INFORMATION section start
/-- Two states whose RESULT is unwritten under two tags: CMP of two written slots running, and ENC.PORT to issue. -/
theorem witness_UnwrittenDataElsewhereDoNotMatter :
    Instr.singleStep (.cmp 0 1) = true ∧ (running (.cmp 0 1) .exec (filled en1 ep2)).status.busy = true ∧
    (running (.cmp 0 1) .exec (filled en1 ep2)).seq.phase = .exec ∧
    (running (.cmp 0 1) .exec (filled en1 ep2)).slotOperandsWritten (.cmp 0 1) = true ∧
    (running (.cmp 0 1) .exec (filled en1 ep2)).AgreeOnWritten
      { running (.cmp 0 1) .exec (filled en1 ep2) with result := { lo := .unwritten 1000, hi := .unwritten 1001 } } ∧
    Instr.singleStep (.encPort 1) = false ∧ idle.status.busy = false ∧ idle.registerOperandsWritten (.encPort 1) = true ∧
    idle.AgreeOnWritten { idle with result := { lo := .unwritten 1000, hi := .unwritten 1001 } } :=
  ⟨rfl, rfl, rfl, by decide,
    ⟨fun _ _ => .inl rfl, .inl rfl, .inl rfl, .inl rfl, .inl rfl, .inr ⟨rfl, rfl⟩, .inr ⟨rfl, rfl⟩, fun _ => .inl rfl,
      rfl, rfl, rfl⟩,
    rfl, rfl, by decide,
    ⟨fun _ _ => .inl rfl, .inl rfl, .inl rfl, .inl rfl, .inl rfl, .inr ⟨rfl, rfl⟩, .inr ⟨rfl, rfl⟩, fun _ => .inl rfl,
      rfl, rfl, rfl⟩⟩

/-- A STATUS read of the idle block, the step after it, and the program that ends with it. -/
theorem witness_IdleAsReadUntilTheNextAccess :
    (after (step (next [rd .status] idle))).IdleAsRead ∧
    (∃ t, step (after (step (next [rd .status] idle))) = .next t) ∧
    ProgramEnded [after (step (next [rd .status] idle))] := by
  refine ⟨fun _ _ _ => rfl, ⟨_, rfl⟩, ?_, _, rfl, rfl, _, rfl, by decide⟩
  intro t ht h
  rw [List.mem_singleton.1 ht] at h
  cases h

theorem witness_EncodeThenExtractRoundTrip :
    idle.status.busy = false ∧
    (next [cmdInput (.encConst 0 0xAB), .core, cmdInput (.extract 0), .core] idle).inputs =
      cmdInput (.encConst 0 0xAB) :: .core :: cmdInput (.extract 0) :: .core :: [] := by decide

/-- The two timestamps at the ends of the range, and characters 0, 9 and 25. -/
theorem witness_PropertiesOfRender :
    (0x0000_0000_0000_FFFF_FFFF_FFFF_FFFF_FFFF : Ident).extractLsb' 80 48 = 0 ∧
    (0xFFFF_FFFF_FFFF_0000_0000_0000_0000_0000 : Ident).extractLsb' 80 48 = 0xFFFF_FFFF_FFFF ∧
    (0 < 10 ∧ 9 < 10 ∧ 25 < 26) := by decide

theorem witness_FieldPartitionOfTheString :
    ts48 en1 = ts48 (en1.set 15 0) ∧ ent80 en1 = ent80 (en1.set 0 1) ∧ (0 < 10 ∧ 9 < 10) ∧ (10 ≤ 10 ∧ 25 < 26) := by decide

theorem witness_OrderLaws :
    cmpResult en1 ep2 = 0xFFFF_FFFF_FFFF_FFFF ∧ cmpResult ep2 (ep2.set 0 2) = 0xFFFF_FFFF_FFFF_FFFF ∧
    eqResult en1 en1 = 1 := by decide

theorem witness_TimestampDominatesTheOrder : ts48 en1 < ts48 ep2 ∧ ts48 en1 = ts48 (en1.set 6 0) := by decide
INFORMATION section end
INFORMATION section start
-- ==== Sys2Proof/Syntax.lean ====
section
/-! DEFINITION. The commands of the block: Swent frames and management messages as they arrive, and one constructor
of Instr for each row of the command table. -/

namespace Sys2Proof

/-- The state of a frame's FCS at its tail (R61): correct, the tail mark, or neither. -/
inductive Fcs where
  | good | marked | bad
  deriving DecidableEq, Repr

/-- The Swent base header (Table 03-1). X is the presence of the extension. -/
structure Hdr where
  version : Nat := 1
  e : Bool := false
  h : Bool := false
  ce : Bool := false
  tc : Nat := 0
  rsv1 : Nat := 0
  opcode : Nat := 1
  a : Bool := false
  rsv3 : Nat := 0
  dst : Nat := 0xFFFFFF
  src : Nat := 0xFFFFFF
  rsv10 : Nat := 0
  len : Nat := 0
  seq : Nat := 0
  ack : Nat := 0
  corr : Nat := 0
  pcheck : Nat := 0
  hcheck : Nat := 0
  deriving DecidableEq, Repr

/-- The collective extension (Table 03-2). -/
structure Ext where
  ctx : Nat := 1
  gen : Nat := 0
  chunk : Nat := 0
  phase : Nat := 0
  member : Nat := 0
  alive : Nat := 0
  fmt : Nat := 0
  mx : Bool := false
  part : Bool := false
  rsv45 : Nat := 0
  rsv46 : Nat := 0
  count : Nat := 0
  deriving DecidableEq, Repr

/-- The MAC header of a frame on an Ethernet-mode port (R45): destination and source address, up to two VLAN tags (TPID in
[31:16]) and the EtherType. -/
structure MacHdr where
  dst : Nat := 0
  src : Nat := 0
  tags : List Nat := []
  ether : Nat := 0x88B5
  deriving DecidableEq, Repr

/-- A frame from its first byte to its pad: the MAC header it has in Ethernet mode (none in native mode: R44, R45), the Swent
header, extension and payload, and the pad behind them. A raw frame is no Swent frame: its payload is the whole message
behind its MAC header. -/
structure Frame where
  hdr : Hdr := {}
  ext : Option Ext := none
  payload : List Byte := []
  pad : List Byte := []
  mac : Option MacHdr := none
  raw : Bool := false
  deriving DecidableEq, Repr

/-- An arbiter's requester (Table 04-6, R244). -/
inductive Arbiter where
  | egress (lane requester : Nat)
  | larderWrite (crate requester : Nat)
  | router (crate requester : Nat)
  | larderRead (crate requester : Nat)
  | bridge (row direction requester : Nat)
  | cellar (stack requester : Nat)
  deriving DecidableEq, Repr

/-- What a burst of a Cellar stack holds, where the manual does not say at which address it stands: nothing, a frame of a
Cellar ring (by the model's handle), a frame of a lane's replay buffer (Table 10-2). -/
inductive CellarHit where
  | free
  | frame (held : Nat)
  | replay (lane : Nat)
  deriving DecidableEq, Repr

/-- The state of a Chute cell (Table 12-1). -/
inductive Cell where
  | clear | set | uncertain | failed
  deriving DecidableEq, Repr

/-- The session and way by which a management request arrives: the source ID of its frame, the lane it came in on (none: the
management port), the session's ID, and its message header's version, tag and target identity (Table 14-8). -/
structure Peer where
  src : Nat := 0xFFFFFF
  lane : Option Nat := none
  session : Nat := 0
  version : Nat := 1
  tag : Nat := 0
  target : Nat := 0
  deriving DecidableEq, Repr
INFORMATION section end
Where a line of the records contains the word "stack", copy that line.

  | cellar (stack requester : Nat)
/-- What a burst of a Cellar stack holds, where the manual does not say at which address it stands: nothing, a frame of a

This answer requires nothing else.